Атмосфера страха и подозрительности  охватила Горный институт, также как и всю страну. Но все равно продолжался учебный процесс, велась интенсивная научная работа. Место одного сгинувшего преподавателя заменял другой. Хотя это было, как правило, нелегко. Например, после того, как в 1935 году органы НКВД арестовали заведующего  кафедрой гидрогеологии П.И. Бутова, оказалось, что из числа сотрудников кафедры некого поставить  на его место. Тогда было принято решение объединить кафедру гидрогеологии и инженерной геологии, а возглавить объединенную кафедру поручили заведующему кафедрой инженерной геологии Н.В. Бобкову. Но в 1937 году его постигла участь предшественника. Встал вопрос, что делать дальше. Декан геологоразведочного факультета М.М. Тетяев предложил на это место доцента Н.И. Толстихина. Но его отец, бывший наказной атаман и  казачий генерал, был расстрелян еще в 1922 году. И хотя говорилось что «сын за отца не отвечает», в жизни все происходило наоборот. И Нестору Ивановичу не следовало привлекать к себе внимания. Но поскольку стоял вопрос о существовании кафедры, он проявил мужество и согласился на предложение Тетяева.
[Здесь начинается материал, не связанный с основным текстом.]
-- ==== Sys2Proof/Machine/Control.lean ====
section
/-! DEFINITION. The meanings of the control-flow instructions (42_control_flow.md). A target is never
checked when it is set; the next fetch checks it (rule R85 b, c; decision D6, log 7). -/

namespace Sys2Proof.Machine

/-- `00EE`: pop the return address into `pc`, or `StackUnderflow` (rule R86). -/
def execRet (s : State) : Result := popToPc s

/-- `1NNN`: `pc <- NNN` (rule R87). -/
def execJp (nnn : Nat) (s : State) : Result := .next (s.setPc (immAddress nnn))

/-- `2NNN`: push `pc + 2`, the address after this call, then `pc <- NNN`, or `StackOverflow` (rule R88). -/
def execCall (nnn : Nat) (s : State) : Result :=
  andThen (push s (s.pc + 2)) fun t => .next (t.setPc (immAddress nnn))

/-- `BNNN`: `pc <- V[0] + NNN` (rule R89). -/
def execJpV0 (nnn : Nat) (s : State) : Result := .next (s.setPc (jumpTable (s.getV 0) nnn))

/-- `3XNN`: skip if `V[X] == NN` (rule R90). -/
def execSeImm (x : RegNum) (nn : Byte) (s : State) : Result :=
  .next (s.skipIf (decide (s.getV x = nn)))

/-- `4XNN`: skip if `V[X] != NN` (rule R91). -/
def execSneImm (x : RegNum) (nn : Byte) (s : State) : Result :=
  .next (s.skipIf (decide (s.getV x ≠ nn)))

/-- `5XY0`: skip if `V[X] == V[Y]` (rule R92). -/
def execSeReg (x y : RegNum) (s : State) : Result :=
  .next (s.skipIf (decide (s.getV x = s.getV y)))

/-- `9XY0`: skip if `V[X] != V[Y]` (rule R93). -/
def execSneReg (x y : RegNum) (s : State) : Result :=
  .next (s.skipIf (decide (s.getV x ≠ s.getV y)))

end Sys2Proof.Machine
end

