-- ==== Sys2Proof/Safety.lean ====
section
/-! DEFINITION. The terms claims are stated in: what a pair of states agrees on (frames), the invariants
of rule R25, the states the operations reach, and what a safe step is. -/

namespace Sys2Proof.Machine

/-- The pieces of state of rule R10, and the model's carriers of the input `rnd` and of `FONT`. -/
inductive Part where
  | mem | v | i | pc | stack | sp | dt | st | fb | k | needsRedraw | blockedOnKey | rnd | font
  deriving DecidableEq, Repr

/-- `s` and `t` hold the same in one piece of state. Memory is compared through the read of one byte. -/
def SamePart (s t : State) : Part → Prop
  | .mem => ∀ a, t.readByte a = s.readByte a
  | .v => ∀ r, t.getV r = s.getV r
  | .i => t.i = s.i
  | .pc => t.pc = s.pc
  | .stack => ∀ j : Fin 16, t.stack[j] = s.stack[j]
  | .sp => t.sp = s.sp
  | .dt => t.dt = s.dt
  | .st => t.st = s.st
  | .fb => ∀ x y, t.fb.pixel x y = s.fb.pixel x y
  | .k => t.k = s.k
  | .needsRedraw => t.needsRedraw = s.needsRedraw
  | .blockedOnKey => t.blockedOnKey = s.blockedOnKey
  | .rnd => t.rndInput = s.rndInput ∧ t.draws = s.draws
  | .font => t.font = s.font

/-- Every piece of state but the listed ones is the same. -/
def SameExcept (parts : List Part) (s t : State) : Prop := ∀ p, p ∉ parts → SamePart s t p

/-- Every general register but the listed ones is the same. -/
def SameRegsExcept (regs : List RegNum) (s t : State) : Prop := ∀ r, r ∉ regs → t.getV r = s.getV r

/-- Every byte outside the `len` bytes at `a` reads as before. -/
def SameMemoryOutside (a len : Nat) (s t : State) : Prop :=
  ∀ c, c < a ∨ a + len ≤ c → t.readByte c = s.readByte c

/-- The fetch of a `STEP` succeeds: `pc <= 0xFFE` (rule R61). -/
def Fetchable (s : State) : Prop := s.pc.toNat ≤ 0xFFE

/-- The word at `pc` (rule R34). -/
def wordAtPc (s : State) : Word :=
  wordOfBytes (s.readByte s.pc.toNat) (s.readByte (s.pc.toNat + 1))

/-- The invariants of rule R25 (all but the last, `BlockedInv`), and the canonical form of memory, which is
the model's own representation (log 22). -/
structure Inv (s : State) : Prop where
  /-- `I <= 0xFFF` -/
  index : s.i.toNat ≤ 0xFFF
  /-- `pc <= 0x10FE` -/
  pc : s.pc.toNat ≤ 0x10FE
  /-- every `STACK[j]` with `j < SP` is in `0x002`..`0x1000` -/
  stack : ∀ j : Fin 16, j.val < s.sp.val → 2 ≤ s.stack[j].toNat ∧ s.stack[j].toNat ≤ 0x1000
  /-- the list of cells is in canonical form -/
  mem : Memory.wf s.font s.mem = true

/-- The last line of rule R25: while `blockedOnKey = 1`, `pc` addresses an `FX0A`. -/
def BlockedInv (s : State) : Prop :=
  s.blockedOnKey = true → Fetchable s ∧ ∃ x, decodeWord (wordAtPc s) = .ok (.ldVxK x)

/-- The states reachable from `RESET`, with any `FONT`, by the operations and the host's writes (rule R25). -/
inductive Reachable : State → Prop where
  | reset (font : Font) : Reachable (State.resetWith font)
  | operate (op : Op) {s : State} : Reachable s → Reachable (operate op s).state

/-- The `STEP` from `s` completes: neither an error nor a refusal. -/
def StepCompletes (s : State) : Prop := ∃ t, step s = .next t

/-- A safe run of `n` `STEP`s: every one completes, whatever byte the host hands over with each. -/
def SafeFor : Nat → State → Prop
  | 0, _ => True
  | n + 1, s => ∀ rnd, ∃ t, step (s.withRnd rnd) = .next t ∧ SafeFor n t

/-- The execute-phase error of an instruction in a state (rules R121, R122, R123), if it has one. -/
def execFault (i : Instr) (s : State) : Option Fault :=
  match i with
  | .cls => none
  | .ret => if s.sp.val = 0 then some .stackUnderflow else none
  | .jp _ => none
  | .call _ => if s.sp.val = 16 then some .stackOverflow else none
  | .seImm _ _ => none
  | .sneImm _ _ => none
  | .seReg _ _ => none
  | .ldImm _ _ => none
  | .addImm _ _ => none
  | .ldReg _ _ => none
  | .orReg _ _ => none
  | .andReg _ _ => none
  | .xorReg _ _ => none
  | .addReg _ _ => none
  | .sub _ _ => none
  | .shr _ _ => none
  | .subn _ _ => none
  | .shl _ _ => none
  | .sneReg _ _ => none
  | .ldI _ => none
  | .jpV0 _ => none
  | .rnd _ _ => none
  | .drw _ _ n => if 0 < n ∧ 0xFFF < s.i.toNat + n - 1 then some .memoryOutOfRange else none
  | .skp _ => none
  | .sknp _ => none
  | .ldVxDt _ => none
  | .ldVxK _ => none
  | .ldDtVx _ => none
  | .ldStVx _ => none
  | .addI _ => none
  | .ldF _ => none
  | .ldB _ => if 0xFFF < s.i.toNat + 2 then some .memoryOutOfRange else none
  | .ldMemVx x => if 0xFFF < s.i.toNat + x.val then some .memoryOutOfRange else none
  | .ldVxMem x => if 0xFFF < s.i.toNat + x.val then some .memoryOutOfRange else none

/-- The error of the `STEP` from a state, if it has one: fetch, then decode, then execute (rule R127). -/
def stepFault (s : State) : Option Fault :=
  if 0xFFE < s.pc.toNat then some .memoryOutOfRange
  else
    match decodeWord (wordAtPc s) with
    | .error _ => some .unknownOpcode
    | .ok i => execFault i s

/-- The pieces of state the execute phase of an instruction may write (rule R27's engine column). -/
def writes (i : Instr) : List Part :=
  match i with
  | .cls => [.fb, .needsRedraw, .pc]
  | .ret => [.sp, .pc]
  | .jp _ => [.pc]
  | .call _ => [.stack, .sp, .pc]
  | .seImm _ _ => [.pc]
  | .sneImm _ _ => [.pc]
  | .seReg _ _ => [.pc]
  | .ldImm _ _ => [.v, .pc]
  | .addImm _ _ => [.v, .pc]
  | .ldReg _ _ => [.v, .pc]
  | .orReg _ _ => [.v, .pc]
  | .andReg _ _ => [.v, .pc]
  | .xorReg _ _ => [.v, .pc]
  | .addReg _ _ => [.v, .pc]
  | .sub _ _ => [.v, .pc]
  | .shr _ _ => [.v, .pc]
  | .subn _ _ => [.v, .pc]
  | .shl _ _ => [.v, .pc]
  | .sneReg _ _ => [.pc]
  | .ldI _ => [.i, .pc]
  | .jpV0 _ => [.pc]
  | .rnd _ _ => [.v, .pc]
  | .drw _ _ _ => [.v, .fb, .needsRedraw, .pc]
  | .skp _ => [.pc]
  | .sknp _ => [.pc]
  | .ldVxDt _ => [.v, .pc]
  | .ldVxK _ => [.v, .blockedOnKey, .pc]
  | .ldDtVx _ => [.dt, .pc]
  | .ldStVx _ => [.st, .pc]
  | .addI _ => [.i, .pc]
  | .ldF _ => [.i, .pc]
  | .ldB _ => [.mem, .pc]
  | .ldMemVx _ => [.mem, .pc]
  | .ldVxMem _ => [.v, .pc]

end Sys2Proof.Machine
end

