/-- Rules R23, R25 (last line) and R67: while `blockedOnKey = 1`, `pc` addresses an `FX0A`; every `STEP`
and both host writes keep it so. The spec's decision D11 (log 12). -/
def Obligations.BlockedFlagMeansPcIsAtFX0A : Prop :=
  (∀ s t : State, BlockedInv s → step s = .next t → BlockedInv t) ∧
  (∀ (s : State) (keys : BitVec 16), BlockedInv s → BlockedInv (s.setKeys keys)) ∧
  (∀ s : State, BlockedInv s → BlockedInv s.clearRedraw)

/-- Rule R150 (a), (b): a jump to its own address, and an `FX0A` with no key pressed, run without error
for any number of `STEP`s. -/
def Obligations.IdleLoopsNeverFault : Prop :=
  ∀ (n : Nat) (s : State),
    (AboutToRun (.jp s.pc.toNat) s → SafeFor n s) ∧
    ((∃ x, AboutToRun (.ldVxK x) s) → ¬SomeKeyPressed s → SafeFor n s)

/-! ## RESET, LOAD and the host's writes -/

/-- Rules R24 and R140: what `RESET` leaves, from any state and for any `FONT` (the parameter, which the
model holds in `State.font`, log 29). -/
def Obligations.ResetLeavesTheseValues : Prop :=
  ∀ s : State, ∃ t, operate .reset s = ⟨t, .ok, false⟩ ∧
    (∀ a, (h : a < 80) → t.readByte a = s.font[a]) ∧
    (∀ a, 80 ≤ a → a ≤ 0xFFF → t.readByte a = 0) ∧
    (∀ r, t.getV r = 0) ∧ t.i = 0 ∧ t.pc = 0x200 ∧ (∀ j : Fin 16, t.stack[j] = 0) ∧ t.sp = 0 ∧
    t.dt = 0 ∧ t.st = 0 ∧ (∀ x y, t.fb.pixel x y = false) ∧ (∀ c, c < 16 → t.k.getLsbD c = false) ∧
    t.needsRedraw = true ∧ t.blockedOnKey = false ∧ t.toneActive = false

/-- Rules R124 and R142: an image of at most 3584 bytes lands at `0x200` on, byte for byte, and nothing
else changes; a longer one is `ProgramTooLarge` and changes nothing. That `LOAD` is legal in any state is
the spec's decision D18 (log 18). -/
def Obligations.LoadCopiesTheImageOrRefusesIt : Prop :=
  ∀ (bytes : List Byte) (s : State),
    (bytes.length ≤ 3584 → ∃ t, operate (.load bytes) s = ⟨t, .ok, false⟩ ∧
      (∀ j, (h : j < bytes.length) → t.readByte (0x200 + j) = bytes[j]) ∧
      SameMemoryOutside 0x200 bytes.length s t ∧ SameExcept [.mem] s t) ∧
    (3584 < bytes.length → operate (.load bytes) s = ⟨s, .error .programTooLarge, false⟩)

/-- Rules R4, R22 and R27, the host's column: the host's two writes change `K`, or clear `needsRedraw`,
and nothing else. That a host write ends as `ok` with no pulse is the model's choice (log 30). -/
def Obligations.HostWritesOnlyKeysAndRedraw : Prop :=
  ∀ (s : State) (keys : BitVec 16),
    (∃ t, operate (.setKeys keys) s = ⟨t, .ok, false⟩ ∧ t.k = keys ∧ SameExcept [.k] s t) ∧
    (∃ t, operate .clearRedraw s = ⟨t, .ok, false⟩ ∧ t.needsRedraw = false ∧
      SameExcept [.needsRedraw] s t)

/-! ## Arithmetic and logic -/

/-- Rule R71, `6XNN`. -/
def Obligations.LoadImmediateWritesVx : Prop :=
  RowDecodes 0xF000 0x6000 (fun w => .ldImm (fieldX w) (fieldNN w)) ∧
  ∀ (x : RegNum) (nn : Byte) (s : State), Fetchable s →
    ∃ t, exec (.ldImm x nn) s = .next t ∧ t.getV x = nn ∧ OnlyVxChanged x s t ∧ Advanced s t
1.11. Имена — легенды Горного института

Несмотря на чистки, в Горном институте продолжали работать  ученые, благодаря которым институт смог сохранить свой высокий научный авторитет: А.П. Герман, Н.Г. Келль, Д.В. Наливкин, Е.О. Погребицкий, И.И. Шафрановский, Л.Я. Нестеров и другие.

А.П.Герман был легендарной личностью. По институту ходили рассказы о дуэли студентов дореволюционного Горного института Александра Германа и барона Петра Врангеля, которая возникла из-за актрисы Александринского театра, первой красавицы Санкт-Петербурга Елизаветы Тимме — дочери профессора Горного института. Дуэль, к счастью, окончилась бескровно. Еще рассказывали, что красивейший, с резьбой по дереву рояль, стоявший в конференц-зале, является подарком Германа (а может быть Врангеля) актрисе Тимме. После окончания Горного института Герман и Врангель пошли разными путями.

Петр Николаевич Врангель окончил Горный институт в 1901 году с золотой медалью. В институте особой любовью у него пользовалась минералогия. После окончания института он проходил обязательную воинскую повинность, хотя статус горного инженера позволял ему не служить в армии. Когда началась Русско-японская война, он добровольно принял в ней участие и остался служить в армии. Закончил Академию генерального штаба. В Первую мировую войну стал первым русским офицером, награжденным Георгиевским крестом. К началу Февральской революции дослужился до генерала.

К концу Гражданской войны стал командующим Русской армией. Он принял командование, когда положение армии было безнадежным. Союзники отказались помогать белому движению и предложили вести переговоры с Советской властью о капитуляции. В 1920 году войска Врангеля были разбиты в Крыму Красной армией под командованием М.В.Фрунзе, и Врангель вместе со  своей армией на кораблях Черноморского флота покинул Россию.  Всего ему удалось вывезти из Крыма около 145000 человек, включая гражданских лиц и детей. В своей книге «Другие берега» Владимир Набоков описывает, как в то время  он вместе со своей семьей на небольшом греческом  судне «Надежда» покидал севастопольскую бухту: «порт уже был захвачен большевиками, и звук беспорядочной стрельбы был последним звуком России…»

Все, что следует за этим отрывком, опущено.